%%
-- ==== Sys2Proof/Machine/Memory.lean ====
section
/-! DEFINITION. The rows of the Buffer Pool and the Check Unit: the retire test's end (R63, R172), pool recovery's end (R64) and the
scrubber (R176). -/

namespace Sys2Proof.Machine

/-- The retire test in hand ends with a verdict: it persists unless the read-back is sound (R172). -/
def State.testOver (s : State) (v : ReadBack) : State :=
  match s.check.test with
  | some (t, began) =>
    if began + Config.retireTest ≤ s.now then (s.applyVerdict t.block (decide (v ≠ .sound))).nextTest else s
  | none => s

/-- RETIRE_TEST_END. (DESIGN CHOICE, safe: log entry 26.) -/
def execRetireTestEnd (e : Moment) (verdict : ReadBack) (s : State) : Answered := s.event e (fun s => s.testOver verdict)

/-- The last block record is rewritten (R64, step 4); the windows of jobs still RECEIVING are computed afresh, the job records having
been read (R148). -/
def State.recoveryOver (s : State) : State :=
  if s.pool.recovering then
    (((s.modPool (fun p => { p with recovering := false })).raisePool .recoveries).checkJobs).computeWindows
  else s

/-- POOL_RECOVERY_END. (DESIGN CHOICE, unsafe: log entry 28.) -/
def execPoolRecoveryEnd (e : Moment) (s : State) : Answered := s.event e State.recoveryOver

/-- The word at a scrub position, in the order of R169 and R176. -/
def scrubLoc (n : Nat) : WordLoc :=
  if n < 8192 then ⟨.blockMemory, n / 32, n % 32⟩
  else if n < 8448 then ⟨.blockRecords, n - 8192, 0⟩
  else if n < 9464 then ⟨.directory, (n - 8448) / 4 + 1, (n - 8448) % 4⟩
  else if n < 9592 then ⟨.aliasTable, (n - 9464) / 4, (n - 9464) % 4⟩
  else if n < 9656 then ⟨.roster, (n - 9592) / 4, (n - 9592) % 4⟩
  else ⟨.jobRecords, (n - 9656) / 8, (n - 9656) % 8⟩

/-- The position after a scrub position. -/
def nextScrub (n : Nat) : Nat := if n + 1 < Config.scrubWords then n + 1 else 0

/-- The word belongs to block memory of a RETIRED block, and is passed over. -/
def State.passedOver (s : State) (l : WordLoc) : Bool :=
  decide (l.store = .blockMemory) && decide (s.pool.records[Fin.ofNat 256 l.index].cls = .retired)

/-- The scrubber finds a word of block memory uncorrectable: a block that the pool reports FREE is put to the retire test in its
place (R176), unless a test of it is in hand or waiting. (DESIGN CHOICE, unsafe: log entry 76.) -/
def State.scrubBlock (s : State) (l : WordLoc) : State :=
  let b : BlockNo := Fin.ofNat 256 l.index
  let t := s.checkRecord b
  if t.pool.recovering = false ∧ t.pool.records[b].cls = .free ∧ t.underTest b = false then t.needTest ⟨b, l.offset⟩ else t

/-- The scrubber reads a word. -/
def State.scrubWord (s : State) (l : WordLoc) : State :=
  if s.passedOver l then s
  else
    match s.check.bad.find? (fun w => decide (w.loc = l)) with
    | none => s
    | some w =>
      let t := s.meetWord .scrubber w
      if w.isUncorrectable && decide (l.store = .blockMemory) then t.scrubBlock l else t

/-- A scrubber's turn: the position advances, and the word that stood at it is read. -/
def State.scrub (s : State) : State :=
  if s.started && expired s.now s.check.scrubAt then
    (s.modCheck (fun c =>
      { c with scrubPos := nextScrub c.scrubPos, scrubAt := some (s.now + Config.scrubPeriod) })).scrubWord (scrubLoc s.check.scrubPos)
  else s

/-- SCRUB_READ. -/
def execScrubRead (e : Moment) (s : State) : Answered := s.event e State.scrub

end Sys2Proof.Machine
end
%%
%%
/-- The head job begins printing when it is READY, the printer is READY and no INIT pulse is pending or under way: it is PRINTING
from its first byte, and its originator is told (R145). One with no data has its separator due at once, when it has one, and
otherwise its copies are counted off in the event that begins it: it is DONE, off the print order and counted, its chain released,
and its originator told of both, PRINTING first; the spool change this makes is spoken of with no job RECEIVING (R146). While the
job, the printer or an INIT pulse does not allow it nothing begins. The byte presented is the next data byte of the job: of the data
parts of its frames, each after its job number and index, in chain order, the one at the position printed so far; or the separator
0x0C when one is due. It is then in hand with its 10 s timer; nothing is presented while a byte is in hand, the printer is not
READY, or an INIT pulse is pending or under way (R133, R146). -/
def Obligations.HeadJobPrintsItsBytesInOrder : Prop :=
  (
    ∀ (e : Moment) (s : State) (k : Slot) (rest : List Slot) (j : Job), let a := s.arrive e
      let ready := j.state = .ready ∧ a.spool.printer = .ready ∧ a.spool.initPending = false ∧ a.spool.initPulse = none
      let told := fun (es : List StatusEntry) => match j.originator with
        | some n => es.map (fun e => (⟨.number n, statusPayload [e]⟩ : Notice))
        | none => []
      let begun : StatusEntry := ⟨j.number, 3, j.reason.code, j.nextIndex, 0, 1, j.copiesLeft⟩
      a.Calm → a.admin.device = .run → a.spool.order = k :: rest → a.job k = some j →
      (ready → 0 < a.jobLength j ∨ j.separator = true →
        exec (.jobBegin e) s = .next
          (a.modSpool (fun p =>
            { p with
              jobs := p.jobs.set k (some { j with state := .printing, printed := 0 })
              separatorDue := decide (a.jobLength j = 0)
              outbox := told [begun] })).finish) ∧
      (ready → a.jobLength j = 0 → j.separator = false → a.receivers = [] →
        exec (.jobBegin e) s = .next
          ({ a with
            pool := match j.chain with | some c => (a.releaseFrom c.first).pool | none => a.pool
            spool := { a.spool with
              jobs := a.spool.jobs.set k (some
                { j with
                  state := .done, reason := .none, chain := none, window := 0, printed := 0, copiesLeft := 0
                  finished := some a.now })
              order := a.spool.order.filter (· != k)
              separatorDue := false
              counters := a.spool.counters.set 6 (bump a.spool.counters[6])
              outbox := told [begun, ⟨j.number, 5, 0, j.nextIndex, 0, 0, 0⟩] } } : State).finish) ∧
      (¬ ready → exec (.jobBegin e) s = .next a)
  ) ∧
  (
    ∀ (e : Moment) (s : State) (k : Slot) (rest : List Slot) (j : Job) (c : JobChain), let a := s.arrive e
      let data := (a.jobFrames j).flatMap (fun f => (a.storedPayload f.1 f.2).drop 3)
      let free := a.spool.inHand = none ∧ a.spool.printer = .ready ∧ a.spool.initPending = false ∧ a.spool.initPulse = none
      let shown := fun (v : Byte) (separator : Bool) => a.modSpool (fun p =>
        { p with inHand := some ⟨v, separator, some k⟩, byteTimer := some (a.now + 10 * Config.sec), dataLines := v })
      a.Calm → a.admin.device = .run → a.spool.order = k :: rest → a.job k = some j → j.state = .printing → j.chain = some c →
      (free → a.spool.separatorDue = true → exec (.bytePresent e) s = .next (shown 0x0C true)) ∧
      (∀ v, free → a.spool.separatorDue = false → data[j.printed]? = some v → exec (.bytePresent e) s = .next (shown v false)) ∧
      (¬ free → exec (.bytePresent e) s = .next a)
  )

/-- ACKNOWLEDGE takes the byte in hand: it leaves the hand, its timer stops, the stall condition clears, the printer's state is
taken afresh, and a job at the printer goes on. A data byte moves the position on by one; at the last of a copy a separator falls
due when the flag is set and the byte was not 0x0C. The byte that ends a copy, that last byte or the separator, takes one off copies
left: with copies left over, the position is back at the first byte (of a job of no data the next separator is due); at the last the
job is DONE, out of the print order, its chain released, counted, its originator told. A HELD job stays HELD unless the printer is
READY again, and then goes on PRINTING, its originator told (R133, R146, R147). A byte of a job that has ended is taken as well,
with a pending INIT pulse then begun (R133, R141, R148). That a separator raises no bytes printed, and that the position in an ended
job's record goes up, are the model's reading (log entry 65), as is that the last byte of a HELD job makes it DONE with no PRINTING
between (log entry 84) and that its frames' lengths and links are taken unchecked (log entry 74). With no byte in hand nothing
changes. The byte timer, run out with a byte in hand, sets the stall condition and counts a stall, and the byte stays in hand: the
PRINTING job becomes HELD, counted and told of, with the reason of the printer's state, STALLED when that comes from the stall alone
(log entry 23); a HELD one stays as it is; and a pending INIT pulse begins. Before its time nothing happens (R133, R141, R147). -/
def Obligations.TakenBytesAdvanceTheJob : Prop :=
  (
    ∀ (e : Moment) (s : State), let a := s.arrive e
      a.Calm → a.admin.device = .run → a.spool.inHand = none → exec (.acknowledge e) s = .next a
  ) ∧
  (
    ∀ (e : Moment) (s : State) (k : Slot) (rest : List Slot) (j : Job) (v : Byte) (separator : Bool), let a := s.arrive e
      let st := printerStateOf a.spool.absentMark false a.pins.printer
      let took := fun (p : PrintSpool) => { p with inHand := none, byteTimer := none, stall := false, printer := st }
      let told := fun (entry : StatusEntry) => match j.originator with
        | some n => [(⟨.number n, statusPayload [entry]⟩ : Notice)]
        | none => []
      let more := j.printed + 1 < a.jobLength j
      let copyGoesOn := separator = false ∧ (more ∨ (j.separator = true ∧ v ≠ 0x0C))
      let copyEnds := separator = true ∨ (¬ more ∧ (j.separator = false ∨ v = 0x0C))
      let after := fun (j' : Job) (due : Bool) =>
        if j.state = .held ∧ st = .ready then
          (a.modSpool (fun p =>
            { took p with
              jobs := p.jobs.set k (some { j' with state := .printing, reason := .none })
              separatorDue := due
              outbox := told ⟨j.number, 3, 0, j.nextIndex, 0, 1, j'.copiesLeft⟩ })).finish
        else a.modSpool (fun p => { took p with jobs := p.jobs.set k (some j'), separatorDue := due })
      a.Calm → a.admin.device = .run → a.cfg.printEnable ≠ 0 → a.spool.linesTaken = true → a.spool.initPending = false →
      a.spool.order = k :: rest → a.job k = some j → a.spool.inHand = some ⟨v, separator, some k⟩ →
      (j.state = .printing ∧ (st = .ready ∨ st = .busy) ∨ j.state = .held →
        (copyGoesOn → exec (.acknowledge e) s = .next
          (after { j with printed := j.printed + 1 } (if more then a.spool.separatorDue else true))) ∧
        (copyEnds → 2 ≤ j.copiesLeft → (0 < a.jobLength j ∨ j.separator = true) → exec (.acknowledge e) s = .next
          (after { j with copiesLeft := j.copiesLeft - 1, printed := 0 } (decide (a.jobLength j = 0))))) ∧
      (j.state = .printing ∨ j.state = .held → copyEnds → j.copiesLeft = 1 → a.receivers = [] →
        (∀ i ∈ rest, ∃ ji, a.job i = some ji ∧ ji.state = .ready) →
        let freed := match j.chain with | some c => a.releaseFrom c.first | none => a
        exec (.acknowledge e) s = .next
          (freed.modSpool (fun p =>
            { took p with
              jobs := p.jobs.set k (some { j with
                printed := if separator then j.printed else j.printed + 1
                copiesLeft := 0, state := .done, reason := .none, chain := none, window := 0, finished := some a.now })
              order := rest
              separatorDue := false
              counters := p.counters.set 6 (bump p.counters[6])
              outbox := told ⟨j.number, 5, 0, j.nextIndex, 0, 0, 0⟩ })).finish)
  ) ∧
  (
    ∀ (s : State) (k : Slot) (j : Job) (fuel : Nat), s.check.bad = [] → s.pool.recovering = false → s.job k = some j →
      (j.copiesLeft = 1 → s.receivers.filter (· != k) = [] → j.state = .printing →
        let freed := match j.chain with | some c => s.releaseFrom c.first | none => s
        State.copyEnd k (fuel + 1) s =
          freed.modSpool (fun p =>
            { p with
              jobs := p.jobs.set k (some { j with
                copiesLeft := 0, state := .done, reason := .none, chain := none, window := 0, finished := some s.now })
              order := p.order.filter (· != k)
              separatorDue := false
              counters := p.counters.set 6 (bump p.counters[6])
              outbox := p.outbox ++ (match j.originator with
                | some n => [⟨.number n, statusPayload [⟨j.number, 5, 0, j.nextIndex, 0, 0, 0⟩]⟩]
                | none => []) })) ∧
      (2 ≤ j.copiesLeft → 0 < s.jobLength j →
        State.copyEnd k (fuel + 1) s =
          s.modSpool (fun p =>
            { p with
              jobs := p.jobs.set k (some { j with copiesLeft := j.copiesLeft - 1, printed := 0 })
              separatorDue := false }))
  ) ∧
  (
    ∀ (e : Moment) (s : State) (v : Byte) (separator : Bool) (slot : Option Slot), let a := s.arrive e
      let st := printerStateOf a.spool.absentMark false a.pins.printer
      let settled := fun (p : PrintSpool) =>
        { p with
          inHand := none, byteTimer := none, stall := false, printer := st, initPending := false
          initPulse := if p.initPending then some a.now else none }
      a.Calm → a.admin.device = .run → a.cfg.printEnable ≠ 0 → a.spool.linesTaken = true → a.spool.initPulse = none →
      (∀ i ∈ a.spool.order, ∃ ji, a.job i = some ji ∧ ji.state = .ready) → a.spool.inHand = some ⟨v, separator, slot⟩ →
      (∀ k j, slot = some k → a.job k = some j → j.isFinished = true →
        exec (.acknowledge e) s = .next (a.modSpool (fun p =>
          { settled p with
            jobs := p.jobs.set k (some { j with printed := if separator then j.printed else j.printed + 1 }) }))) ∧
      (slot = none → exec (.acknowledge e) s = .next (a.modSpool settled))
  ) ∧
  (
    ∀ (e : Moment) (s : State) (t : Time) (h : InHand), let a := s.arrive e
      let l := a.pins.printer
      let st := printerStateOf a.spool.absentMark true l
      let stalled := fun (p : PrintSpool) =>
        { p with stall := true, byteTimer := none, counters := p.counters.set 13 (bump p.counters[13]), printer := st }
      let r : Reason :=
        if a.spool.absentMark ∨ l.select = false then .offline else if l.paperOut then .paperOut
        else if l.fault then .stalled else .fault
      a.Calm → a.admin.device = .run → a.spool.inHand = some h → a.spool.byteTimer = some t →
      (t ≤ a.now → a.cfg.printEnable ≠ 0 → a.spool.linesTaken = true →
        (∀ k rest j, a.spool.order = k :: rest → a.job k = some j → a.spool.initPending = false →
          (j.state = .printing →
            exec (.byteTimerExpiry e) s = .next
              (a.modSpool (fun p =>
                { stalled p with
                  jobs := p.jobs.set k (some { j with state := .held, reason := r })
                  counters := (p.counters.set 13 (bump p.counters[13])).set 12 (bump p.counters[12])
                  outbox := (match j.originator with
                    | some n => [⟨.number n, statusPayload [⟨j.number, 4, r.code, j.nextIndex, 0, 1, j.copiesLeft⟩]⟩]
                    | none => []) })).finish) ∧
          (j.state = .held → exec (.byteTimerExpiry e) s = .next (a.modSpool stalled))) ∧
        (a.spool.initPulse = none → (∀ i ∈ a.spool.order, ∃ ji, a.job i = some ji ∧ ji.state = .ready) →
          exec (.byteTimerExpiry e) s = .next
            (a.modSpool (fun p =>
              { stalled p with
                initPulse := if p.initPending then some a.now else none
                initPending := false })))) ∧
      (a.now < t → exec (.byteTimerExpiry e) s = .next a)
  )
%%
* Action item *
Within the material above, transcribe exactly the lines that run from the line holding "(j.state = .printing →" through the line holding "reason := r".

* Task solution *
          (j.state = .printing →
            exec (.byteTimerExpiry e) s = .next
              (a.modSpool (fun p =>
                { stalled p with
                  jobs := p.jobs.set k (some { j with state := .held, reason := r })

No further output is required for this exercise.